Recorded data:
------------------------------

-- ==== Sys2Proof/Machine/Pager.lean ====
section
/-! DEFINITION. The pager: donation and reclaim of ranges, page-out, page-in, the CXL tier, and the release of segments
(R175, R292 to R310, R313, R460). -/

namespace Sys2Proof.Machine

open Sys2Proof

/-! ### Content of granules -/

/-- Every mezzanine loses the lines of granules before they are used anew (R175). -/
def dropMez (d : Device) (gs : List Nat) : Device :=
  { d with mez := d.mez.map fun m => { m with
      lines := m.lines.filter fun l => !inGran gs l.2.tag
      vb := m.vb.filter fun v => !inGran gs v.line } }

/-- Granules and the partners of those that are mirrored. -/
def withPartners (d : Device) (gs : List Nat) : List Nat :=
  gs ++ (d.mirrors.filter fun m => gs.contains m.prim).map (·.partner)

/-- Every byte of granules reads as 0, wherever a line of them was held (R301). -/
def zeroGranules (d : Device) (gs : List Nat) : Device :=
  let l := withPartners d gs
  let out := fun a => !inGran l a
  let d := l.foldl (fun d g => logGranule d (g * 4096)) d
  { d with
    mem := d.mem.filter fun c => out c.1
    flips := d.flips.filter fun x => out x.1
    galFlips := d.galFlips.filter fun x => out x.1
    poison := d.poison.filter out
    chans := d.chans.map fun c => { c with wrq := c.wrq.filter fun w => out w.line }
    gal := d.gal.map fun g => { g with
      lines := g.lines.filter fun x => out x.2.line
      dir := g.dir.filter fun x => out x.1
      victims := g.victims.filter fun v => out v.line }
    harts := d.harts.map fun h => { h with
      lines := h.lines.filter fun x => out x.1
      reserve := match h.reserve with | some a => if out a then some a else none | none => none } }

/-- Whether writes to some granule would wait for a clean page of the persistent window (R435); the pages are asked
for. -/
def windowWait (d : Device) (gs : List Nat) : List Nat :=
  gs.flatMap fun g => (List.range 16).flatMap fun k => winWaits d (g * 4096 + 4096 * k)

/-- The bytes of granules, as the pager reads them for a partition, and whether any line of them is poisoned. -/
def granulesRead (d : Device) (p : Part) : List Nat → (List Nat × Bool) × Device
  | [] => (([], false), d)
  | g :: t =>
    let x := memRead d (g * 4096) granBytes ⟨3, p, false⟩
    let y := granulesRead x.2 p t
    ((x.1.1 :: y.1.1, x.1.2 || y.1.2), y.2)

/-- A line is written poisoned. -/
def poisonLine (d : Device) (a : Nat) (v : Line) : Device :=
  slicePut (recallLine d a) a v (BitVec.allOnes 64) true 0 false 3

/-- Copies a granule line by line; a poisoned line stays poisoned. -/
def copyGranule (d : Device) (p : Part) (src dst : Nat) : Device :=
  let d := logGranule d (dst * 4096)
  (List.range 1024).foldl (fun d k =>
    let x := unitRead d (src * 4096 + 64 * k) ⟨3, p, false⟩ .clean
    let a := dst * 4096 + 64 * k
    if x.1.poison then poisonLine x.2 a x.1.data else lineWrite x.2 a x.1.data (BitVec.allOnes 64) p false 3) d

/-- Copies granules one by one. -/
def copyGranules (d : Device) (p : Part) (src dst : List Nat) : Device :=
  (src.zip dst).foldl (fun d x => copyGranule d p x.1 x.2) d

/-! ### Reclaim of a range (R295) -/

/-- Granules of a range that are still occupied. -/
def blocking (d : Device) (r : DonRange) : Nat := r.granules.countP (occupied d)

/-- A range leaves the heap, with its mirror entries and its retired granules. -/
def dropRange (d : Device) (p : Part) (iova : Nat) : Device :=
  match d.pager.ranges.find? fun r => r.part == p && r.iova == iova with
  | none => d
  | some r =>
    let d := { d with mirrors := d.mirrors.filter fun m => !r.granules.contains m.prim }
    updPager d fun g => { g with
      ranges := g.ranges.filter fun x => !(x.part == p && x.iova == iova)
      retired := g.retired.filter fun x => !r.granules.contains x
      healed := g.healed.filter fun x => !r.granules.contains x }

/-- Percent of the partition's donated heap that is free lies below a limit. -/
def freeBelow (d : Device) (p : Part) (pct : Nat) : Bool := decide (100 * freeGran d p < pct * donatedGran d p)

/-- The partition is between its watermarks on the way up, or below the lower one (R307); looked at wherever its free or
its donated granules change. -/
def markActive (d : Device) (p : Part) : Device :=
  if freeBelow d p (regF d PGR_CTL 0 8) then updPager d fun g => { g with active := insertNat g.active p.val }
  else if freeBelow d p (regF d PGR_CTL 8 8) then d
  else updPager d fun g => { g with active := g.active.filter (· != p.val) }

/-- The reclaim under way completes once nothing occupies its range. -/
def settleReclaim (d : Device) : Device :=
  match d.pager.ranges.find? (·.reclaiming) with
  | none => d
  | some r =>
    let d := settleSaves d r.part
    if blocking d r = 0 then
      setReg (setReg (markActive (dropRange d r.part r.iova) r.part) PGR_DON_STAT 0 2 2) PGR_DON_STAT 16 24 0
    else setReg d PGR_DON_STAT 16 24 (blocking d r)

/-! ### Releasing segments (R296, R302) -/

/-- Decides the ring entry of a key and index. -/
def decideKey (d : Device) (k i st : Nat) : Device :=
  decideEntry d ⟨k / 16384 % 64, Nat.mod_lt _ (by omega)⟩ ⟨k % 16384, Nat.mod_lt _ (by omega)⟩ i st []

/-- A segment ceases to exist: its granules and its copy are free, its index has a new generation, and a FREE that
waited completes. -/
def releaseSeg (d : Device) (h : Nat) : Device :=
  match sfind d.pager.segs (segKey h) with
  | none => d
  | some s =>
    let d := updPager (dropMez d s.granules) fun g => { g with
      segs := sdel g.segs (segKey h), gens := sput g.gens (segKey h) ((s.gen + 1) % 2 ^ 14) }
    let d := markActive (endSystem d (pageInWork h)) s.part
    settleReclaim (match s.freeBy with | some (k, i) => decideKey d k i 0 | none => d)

------------------------------

▶ WORK ITEM
Once a line of the records is found to contain "decideKey", copy it out.

▶ RESPONSE AREA
def decideKey (d : Device) (k i st : Nat) : Device :=
    settleReclaim (match s.freeBy with | some (k, i) => decideKey d k i 0 | none => d)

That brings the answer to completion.